# Stored data entries:
Start of Block

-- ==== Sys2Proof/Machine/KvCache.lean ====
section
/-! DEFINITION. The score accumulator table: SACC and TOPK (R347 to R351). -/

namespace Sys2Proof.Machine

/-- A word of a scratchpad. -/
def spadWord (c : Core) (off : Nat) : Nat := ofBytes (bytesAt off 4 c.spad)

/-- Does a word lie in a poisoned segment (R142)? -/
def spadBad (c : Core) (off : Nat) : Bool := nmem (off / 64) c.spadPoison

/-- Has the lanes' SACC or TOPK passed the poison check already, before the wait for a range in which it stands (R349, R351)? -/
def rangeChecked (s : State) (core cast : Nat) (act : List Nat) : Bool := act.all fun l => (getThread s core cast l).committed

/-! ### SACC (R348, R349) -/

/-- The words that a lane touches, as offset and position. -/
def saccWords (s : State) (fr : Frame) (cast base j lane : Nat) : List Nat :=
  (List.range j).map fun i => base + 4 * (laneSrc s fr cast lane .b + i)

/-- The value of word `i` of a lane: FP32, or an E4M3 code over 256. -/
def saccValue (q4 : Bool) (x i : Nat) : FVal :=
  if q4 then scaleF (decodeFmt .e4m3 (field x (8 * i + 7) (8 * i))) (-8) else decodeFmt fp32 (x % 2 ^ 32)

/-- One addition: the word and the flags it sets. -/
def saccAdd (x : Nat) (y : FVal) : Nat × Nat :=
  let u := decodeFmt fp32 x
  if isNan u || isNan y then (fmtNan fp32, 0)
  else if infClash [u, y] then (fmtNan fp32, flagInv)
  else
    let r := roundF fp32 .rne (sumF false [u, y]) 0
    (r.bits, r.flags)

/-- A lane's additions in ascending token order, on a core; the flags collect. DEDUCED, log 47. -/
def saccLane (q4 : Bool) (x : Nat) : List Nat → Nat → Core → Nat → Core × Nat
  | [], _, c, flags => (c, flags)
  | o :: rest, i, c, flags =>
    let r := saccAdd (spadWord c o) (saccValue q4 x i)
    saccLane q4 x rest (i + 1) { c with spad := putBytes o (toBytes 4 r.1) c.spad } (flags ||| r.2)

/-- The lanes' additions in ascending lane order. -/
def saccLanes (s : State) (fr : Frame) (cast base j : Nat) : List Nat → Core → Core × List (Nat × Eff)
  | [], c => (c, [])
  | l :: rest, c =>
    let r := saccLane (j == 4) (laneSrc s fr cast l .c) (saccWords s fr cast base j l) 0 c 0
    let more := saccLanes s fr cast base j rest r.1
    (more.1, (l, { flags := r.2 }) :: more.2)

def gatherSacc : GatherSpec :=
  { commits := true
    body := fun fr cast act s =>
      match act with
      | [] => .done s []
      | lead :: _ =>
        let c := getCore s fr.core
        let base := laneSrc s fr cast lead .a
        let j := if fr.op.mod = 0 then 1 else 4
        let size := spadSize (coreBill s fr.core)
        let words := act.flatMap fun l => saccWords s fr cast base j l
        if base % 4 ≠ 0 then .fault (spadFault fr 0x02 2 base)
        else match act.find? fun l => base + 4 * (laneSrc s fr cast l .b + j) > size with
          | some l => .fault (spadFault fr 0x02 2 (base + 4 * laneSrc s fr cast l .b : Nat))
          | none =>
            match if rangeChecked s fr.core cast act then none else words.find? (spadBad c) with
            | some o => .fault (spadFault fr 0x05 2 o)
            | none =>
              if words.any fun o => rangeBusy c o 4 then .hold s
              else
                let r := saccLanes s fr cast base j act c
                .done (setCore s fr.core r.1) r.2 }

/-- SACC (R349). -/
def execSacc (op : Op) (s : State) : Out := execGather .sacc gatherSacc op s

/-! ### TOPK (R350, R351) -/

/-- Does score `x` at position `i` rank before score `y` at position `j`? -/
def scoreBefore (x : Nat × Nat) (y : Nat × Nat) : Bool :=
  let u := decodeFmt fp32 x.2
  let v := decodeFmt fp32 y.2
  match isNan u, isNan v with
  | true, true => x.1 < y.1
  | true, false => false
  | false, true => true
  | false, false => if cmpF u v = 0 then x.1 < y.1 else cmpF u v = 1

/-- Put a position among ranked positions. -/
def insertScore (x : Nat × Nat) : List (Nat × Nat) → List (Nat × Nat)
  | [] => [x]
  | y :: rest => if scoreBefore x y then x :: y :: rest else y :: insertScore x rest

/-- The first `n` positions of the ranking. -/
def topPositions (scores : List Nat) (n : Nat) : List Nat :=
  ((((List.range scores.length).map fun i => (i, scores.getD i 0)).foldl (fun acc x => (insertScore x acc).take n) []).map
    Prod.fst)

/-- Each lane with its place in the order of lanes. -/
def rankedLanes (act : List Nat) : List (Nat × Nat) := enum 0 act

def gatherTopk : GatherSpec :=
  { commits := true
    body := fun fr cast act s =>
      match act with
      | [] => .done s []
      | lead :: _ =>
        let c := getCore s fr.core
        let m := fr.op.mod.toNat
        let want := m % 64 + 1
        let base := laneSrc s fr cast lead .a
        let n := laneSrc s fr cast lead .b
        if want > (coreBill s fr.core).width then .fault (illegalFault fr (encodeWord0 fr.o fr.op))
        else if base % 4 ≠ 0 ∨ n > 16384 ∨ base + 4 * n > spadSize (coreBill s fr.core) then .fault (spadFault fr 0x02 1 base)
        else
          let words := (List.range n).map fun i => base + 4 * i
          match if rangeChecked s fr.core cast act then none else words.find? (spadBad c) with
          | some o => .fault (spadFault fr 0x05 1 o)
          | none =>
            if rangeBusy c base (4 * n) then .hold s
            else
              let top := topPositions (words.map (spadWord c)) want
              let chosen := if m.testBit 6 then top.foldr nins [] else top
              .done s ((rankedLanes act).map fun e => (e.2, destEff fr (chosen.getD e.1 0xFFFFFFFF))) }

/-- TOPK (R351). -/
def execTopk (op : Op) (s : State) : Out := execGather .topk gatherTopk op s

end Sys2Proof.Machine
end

End of Block

# WHAT IS EXPECTED:
Among the lines above, which ones hold the string "getD"? Show them.

# YOUR SOLUTION:
  ((((List.range scores.length).map fun i => (i, scores.getD i 0)).foldl (fun acc x => (insertScore x acc).take n) []).map
              .done s ((rankedLanes act).map fun e => (e.2, destEff fr (chosen.getD e.1 0xFFFFFFFF))) }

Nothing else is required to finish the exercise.